Dataset records —
——

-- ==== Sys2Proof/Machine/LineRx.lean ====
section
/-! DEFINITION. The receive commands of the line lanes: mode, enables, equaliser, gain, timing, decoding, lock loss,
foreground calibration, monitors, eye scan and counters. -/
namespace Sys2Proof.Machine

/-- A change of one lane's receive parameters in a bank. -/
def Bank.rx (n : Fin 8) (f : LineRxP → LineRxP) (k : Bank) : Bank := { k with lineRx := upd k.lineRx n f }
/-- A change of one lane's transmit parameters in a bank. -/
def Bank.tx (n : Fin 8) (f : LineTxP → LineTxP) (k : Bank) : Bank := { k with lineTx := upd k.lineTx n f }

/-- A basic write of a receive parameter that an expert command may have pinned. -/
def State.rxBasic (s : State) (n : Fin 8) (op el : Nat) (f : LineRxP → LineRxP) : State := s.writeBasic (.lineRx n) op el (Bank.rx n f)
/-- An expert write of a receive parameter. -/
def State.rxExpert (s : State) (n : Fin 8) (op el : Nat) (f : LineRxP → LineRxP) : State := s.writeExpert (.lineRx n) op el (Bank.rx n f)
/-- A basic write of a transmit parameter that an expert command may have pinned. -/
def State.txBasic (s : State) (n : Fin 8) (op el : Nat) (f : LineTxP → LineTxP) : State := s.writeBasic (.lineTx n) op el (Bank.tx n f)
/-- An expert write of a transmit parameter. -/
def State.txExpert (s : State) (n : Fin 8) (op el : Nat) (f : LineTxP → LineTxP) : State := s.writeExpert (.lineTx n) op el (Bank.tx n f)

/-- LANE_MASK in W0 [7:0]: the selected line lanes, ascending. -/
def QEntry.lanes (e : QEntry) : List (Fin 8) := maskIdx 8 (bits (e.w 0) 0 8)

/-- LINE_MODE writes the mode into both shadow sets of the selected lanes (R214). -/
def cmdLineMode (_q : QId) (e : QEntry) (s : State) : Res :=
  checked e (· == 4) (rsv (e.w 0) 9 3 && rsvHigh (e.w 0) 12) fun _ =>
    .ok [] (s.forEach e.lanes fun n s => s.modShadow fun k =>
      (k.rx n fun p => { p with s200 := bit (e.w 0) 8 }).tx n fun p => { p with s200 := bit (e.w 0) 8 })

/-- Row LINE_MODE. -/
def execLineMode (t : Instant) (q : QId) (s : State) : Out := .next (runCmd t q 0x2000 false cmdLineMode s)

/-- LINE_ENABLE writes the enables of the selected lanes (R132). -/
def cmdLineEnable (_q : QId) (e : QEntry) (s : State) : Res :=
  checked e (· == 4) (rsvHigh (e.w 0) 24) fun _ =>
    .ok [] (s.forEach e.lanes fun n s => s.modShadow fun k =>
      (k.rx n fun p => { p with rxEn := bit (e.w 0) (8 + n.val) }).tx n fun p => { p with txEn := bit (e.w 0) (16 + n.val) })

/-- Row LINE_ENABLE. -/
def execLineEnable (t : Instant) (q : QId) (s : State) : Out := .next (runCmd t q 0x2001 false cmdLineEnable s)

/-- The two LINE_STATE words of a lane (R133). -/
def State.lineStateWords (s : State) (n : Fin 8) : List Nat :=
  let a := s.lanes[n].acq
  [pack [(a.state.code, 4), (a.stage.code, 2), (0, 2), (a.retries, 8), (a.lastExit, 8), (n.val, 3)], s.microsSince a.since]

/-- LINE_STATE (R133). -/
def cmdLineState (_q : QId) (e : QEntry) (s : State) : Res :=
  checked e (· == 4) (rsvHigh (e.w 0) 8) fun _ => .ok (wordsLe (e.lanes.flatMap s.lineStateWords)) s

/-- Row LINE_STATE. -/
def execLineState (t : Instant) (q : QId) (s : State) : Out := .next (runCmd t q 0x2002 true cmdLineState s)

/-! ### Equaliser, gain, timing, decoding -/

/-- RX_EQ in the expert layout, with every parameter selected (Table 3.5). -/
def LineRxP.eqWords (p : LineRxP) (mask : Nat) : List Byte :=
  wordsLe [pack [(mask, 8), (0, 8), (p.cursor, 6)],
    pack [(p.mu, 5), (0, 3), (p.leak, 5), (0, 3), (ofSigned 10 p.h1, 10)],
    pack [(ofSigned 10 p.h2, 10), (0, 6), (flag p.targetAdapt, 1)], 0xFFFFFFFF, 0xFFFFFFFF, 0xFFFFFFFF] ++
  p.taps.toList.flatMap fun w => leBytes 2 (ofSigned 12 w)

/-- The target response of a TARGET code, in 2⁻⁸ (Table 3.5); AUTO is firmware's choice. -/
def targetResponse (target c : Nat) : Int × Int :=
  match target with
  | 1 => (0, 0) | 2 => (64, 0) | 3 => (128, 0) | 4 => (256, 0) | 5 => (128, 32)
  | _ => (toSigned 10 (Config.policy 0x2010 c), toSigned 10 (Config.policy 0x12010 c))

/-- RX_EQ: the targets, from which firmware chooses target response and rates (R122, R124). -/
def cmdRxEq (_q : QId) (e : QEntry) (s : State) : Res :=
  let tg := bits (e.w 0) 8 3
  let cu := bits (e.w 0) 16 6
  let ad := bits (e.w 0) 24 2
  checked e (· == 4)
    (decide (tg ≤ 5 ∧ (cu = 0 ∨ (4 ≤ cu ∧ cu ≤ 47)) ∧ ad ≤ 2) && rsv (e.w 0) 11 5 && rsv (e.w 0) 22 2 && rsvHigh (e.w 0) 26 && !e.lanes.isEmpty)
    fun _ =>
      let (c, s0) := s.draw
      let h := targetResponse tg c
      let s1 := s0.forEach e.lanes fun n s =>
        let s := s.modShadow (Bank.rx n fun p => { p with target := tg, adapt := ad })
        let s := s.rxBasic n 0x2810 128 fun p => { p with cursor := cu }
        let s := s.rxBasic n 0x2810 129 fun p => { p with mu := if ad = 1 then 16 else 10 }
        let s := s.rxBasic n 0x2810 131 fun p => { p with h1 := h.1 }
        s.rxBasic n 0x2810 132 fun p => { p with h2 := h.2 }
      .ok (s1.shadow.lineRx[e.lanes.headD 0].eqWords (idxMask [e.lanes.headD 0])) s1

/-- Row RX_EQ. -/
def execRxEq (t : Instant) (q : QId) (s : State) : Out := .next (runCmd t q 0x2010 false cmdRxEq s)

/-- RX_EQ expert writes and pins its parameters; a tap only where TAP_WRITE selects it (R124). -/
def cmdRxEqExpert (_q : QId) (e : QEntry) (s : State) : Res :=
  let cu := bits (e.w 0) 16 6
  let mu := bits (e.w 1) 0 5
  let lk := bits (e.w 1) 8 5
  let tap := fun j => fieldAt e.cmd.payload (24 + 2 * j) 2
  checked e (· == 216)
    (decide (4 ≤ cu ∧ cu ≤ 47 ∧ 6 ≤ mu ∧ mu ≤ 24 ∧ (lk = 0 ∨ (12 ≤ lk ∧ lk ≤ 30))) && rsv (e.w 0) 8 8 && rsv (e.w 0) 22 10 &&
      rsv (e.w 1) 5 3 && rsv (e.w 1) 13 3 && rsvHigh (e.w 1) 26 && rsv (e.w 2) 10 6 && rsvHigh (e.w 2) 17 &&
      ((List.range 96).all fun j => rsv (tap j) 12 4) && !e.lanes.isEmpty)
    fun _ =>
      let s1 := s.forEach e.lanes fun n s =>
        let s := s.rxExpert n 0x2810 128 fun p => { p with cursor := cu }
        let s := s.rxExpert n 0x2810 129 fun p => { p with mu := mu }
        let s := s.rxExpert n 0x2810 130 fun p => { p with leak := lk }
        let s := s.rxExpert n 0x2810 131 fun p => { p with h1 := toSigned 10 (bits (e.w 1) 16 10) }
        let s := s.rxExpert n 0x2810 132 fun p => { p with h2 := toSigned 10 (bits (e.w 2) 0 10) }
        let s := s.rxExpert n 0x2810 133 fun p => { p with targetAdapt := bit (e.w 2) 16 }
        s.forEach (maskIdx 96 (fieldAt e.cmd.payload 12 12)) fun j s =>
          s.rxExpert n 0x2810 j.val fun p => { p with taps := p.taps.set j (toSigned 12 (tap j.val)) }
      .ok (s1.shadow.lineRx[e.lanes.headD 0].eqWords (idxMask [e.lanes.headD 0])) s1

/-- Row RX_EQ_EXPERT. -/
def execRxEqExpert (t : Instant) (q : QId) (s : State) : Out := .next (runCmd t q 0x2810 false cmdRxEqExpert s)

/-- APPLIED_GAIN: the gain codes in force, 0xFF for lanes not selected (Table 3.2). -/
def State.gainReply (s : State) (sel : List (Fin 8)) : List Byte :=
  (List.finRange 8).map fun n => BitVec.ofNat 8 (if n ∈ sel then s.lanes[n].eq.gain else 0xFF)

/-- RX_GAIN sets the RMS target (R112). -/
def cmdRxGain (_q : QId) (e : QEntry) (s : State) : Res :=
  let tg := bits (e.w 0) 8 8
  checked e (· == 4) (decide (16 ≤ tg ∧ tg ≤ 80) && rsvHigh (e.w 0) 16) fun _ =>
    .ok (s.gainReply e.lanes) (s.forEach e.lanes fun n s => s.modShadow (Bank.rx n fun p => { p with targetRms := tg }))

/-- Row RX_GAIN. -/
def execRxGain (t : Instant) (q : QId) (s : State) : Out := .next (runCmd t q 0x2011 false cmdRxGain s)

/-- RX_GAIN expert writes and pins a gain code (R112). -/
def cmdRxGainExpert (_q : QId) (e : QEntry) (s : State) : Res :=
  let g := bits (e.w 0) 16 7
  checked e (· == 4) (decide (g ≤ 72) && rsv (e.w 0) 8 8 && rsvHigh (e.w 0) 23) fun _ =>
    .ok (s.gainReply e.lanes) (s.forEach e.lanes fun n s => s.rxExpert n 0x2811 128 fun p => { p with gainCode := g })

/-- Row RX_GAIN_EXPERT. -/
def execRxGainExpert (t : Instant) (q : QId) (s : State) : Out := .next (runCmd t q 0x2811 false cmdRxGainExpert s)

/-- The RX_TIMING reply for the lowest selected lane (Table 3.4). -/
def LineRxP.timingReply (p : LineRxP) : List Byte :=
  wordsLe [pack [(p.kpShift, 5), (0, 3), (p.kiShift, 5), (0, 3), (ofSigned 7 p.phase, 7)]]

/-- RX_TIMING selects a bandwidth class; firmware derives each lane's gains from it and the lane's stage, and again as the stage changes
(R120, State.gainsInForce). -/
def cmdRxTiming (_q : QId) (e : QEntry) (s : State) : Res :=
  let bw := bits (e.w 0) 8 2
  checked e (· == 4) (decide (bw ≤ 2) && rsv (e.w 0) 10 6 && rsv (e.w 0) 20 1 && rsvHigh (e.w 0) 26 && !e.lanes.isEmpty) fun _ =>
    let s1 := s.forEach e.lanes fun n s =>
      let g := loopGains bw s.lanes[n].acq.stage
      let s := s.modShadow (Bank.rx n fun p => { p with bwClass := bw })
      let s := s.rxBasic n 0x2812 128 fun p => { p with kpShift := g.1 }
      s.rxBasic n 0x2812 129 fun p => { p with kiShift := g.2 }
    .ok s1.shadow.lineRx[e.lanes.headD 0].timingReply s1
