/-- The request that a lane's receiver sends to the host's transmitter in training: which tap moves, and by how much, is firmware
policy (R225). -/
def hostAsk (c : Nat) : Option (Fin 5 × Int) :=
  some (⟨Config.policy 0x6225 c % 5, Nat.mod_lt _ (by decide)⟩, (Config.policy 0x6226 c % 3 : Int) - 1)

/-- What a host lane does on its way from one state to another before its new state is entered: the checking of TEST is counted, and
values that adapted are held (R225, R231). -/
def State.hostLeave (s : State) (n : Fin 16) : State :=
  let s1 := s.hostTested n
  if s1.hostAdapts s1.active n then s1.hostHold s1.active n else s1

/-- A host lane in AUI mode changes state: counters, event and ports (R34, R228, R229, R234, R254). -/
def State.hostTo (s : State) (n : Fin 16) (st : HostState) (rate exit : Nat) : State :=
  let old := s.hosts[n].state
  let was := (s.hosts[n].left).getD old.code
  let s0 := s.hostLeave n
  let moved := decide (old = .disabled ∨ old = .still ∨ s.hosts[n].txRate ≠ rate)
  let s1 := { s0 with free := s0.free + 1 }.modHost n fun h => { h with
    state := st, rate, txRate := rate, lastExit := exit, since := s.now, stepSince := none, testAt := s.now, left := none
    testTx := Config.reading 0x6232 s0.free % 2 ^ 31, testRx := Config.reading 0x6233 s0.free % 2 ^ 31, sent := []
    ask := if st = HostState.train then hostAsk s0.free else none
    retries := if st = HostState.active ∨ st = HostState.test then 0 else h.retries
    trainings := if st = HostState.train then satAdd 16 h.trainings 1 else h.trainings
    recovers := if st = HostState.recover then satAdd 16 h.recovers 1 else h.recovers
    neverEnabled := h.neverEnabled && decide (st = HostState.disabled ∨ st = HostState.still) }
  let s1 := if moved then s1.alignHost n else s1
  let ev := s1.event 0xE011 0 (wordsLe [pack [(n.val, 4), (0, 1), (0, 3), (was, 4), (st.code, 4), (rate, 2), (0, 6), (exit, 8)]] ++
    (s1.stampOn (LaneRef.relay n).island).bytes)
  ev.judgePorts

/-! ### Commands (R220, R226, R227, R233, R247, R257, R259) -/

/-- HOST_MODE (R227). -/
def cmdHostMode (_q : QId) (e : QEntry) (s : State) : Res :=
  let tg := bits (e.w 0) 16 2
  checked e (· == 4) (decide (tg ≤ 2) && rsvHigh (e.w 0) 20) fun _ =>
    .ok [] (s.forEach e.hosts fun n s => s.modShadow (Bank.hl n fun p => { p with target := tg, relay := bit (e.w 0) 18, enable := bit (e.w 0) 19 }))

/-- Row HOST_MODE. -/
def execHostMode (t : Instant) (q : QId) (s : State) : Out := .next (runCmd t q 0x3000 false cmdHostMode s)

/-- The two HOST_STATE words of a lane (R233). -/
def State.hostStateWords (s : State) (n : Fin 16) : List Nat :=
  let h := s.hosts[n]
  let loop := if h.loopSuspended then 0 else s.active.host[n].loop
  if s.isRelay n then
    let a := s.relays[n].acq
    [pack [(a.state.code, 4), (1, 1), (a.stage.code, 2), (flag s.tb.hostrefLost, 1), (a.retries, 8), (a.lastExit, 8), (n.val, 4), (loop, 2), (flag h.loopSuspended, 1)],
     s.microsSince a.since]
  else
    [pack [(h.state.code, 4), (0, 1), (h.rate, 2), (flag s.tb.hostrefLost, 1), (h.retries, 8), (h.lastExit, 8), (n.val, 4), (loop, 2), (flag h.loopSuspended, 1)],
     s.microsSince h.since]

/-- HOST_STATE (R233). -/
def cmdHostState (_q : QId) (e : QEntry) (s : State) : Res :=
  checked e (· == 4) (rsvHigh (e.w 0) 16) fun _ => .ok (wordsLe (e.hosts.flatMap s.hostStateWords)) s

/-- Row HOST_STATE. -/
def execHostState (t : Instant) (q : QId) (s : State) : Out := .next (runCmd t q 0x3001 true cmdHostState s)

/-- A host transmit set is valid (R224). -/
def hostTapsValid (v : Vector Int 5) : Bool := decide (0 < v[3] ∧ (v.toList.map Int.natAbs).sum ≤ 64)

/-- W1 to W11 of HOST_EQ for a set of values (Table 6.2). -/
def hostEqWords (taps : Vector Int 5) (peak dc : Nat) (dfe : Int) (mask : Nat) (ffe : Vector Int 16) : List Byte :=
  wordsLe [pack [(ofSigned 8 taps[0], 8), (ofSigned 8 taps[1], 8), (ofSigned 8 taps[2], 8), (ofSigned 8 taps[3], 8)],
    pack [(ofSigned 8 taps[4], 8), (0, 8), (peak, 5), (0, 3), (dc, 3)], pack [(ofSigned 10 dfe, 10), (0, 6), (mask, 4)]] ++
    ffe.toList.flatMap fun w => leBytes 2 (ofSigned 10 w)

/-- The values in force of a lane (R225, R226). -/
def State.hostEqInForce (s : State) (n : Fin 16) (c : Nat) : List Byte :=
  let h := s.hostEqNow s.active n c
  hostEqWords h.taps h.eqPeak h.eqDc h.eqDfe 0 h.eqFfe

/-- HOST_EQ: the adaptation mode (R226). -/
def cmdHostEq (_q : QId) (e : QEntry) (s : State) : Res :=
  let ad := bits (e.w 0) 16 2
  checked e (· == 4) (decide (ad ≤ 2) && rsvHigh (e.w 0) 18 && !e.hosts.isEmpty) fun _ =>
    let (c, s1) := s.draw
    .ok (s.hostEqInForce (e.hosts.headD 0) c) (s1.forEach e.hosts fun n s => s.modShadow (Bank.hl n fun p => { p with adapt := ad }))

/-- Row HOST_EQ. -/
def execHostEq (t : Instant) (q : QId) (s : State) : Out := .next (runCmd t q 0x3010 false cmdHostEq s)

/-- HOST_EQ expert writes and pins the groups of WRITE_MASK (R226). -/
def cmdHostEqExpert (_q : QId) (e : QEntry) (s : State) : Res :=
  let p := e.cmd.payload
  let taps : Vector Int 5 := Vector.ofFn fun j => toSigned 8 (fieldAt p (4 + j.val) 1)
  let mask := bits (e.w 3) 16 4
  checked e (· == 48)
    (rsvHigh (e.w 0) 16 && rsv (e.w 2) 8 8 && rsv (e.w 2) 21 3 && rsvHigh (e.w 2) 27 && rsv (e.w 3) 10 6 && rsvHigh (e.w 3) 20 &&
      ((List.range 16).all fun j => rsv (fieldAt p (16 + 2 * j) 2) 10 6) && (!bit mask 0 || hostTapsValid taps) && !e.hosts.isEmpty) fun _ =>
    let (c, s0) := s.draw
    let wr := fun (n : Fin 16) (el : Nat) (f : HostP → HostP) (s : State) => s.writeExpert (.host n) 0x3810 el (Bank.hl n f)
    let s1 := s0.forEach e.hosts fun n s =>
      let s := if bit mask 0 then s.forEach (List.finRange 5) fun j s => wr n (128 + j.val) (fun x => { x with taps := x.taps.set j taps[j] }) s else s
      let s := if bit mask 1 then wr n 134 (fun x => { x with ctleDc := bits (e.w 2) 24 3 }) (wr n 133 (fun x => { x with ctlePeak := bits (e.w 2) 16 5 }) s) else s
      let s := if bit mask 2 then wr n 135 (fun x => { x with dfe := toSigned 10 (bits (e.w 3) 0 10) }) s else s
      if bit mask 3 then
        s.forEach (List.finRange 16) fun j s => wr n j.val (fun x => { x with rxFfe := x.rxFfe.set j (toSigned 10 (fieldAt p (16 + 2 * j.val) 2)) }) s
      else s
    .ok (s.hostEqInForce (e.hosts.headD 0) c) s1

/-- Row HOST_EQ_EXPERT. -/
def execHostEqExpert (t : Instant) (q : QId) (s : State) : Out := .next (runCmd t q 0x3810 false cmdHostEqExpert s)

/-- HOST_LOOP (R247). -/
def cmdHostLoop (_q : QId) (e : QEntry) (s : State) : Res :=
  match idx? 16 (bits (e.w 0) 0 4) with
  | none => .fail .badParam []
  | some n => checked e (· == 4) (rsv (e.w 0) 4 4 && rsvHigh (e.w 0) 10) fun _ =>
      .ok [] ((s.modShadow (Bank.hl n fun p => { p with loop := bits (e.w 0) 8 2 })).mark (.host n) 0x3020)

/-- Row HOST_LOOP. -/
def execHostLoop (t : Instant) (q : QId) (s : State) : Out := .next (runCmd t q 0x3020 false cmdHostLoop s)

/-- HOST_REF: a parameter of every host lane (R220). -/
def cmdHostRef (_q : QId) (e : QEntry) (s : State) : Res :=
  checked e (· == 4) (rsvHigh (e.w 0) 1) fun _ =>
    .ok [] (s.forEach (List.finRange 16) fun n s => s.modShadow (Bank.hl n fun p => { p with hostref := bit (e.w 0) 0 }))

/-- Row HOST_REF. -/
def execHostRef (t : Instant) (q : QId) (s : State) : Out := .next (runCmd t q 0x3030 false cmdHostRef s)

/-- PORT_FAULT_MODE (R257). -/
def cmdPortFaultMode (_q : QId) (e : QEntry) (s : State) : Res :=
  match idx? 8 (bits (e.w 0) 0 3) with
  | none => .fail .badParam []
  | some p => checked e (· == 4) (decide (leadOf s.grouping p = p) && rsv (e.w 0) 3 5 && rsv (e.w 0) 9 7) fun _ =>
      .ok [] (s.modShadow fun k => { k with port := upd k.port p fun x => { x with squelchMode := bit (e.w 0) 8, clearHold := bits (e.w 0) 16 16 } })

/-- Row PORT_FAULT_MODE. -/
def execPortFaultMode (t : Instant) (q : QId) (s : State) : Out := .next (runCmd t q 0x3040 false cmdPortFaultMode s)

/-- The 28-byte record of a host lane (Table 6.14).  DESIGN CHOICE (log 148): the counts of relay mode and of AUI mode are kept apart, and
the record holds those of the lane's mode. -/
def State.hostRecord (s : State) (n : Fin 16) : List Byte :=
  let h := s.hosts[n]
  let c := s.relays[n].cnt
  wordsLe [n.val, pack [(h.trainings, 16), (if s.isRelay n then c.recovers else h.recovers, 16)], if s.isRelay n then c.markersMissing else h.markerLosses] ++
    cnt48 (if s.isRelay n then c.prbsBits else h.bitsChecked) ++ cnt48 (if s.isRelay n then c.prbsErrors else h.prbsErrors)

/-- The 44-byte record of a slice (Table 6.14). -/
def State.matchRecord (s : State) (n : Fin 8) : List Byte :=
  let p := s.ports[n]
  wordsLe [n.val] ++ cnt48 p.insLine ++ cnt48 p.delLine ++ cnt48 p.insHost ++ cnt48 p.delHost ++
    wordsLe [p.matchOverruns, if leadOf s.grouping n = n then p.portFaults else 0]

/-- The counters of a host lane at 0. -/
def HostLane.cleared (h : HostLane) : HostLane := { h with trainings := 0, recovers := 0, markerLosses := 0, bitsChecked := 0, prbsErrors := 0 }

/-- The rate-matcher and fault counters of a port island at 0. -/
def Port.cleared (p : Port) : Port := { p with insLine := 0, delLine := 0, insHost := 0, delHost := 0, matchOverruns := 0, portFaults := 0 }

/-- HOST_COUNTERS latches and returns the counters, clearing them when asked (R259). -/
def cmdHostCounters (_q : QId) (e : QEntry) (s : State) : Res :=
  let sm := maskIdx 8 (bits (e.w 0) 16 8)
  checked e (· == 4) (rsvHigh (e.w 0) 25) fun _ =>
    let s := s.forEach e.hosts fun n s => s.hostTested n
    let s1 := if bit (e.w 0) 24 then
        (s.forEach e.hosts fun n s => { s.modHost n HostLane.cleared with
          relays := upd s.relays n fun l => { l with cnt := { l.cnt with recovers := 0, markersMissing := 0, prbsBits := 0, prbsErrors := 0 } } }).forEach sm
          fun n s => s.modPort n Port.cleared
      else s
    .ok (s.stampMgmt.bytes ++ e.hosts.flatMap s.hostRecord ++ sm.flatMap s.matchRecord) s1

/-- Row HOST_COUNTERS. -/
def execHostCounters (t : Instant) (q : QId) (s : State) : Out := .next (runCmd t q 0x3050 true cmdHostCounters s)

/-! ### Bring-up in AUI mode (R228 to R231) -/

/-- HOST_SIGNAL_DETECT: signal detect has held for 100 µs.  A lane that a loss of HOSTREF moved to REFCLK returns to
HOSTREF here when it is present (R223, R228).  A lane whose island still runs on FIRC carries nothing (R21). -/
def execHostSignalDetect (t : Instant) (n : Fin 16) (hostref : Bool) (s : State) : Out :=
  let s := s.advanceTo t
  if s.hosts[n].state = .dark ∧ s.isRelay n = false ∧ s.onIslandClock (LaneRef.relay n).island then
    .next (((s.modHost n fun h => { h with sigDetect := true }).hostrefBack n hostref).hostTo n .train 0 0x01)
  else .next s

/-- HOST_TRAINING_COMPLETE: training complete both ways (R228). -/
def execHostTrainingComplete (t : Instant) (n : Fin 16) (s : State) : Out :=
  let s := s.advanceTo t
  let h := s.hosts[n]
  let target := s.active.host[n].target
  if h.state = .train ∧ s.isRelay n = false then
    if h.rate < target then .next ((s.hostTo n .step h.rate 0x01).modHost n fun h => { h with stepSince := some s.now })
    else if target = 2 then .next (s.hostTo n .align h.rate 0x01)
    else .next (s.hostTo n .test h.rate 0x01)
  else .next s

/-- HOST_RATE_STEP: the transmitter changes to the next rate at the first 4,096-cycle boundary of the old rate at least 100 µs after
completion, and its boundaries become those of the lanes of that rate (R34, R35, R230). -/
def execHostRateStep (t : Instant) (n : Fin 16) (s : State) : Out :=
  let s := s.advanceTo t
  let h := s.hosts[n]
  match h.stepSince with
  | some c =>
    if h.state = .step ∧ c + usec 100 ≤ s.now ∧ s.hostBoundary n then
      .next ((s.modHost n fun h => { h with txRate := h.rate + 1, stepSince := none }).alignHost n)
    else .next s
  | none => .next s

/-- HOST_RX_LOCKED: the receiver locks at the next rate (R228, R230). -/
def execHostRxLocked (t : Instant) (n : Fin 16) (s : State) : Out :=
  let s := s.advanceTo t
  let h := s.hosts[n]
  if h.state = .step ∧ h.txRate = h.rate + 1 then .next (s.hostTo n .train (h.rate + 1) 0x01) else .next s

——

Your instructions — All lines of the data above that include the word "decoding" must be shown.

Answer below —
/-! DEFINITION. The receive commands of the line lanes: mode, enables, equaliser, gain, timing, decoding, lock loss,
/-! ### Equaliser, gain, timing, decoding -/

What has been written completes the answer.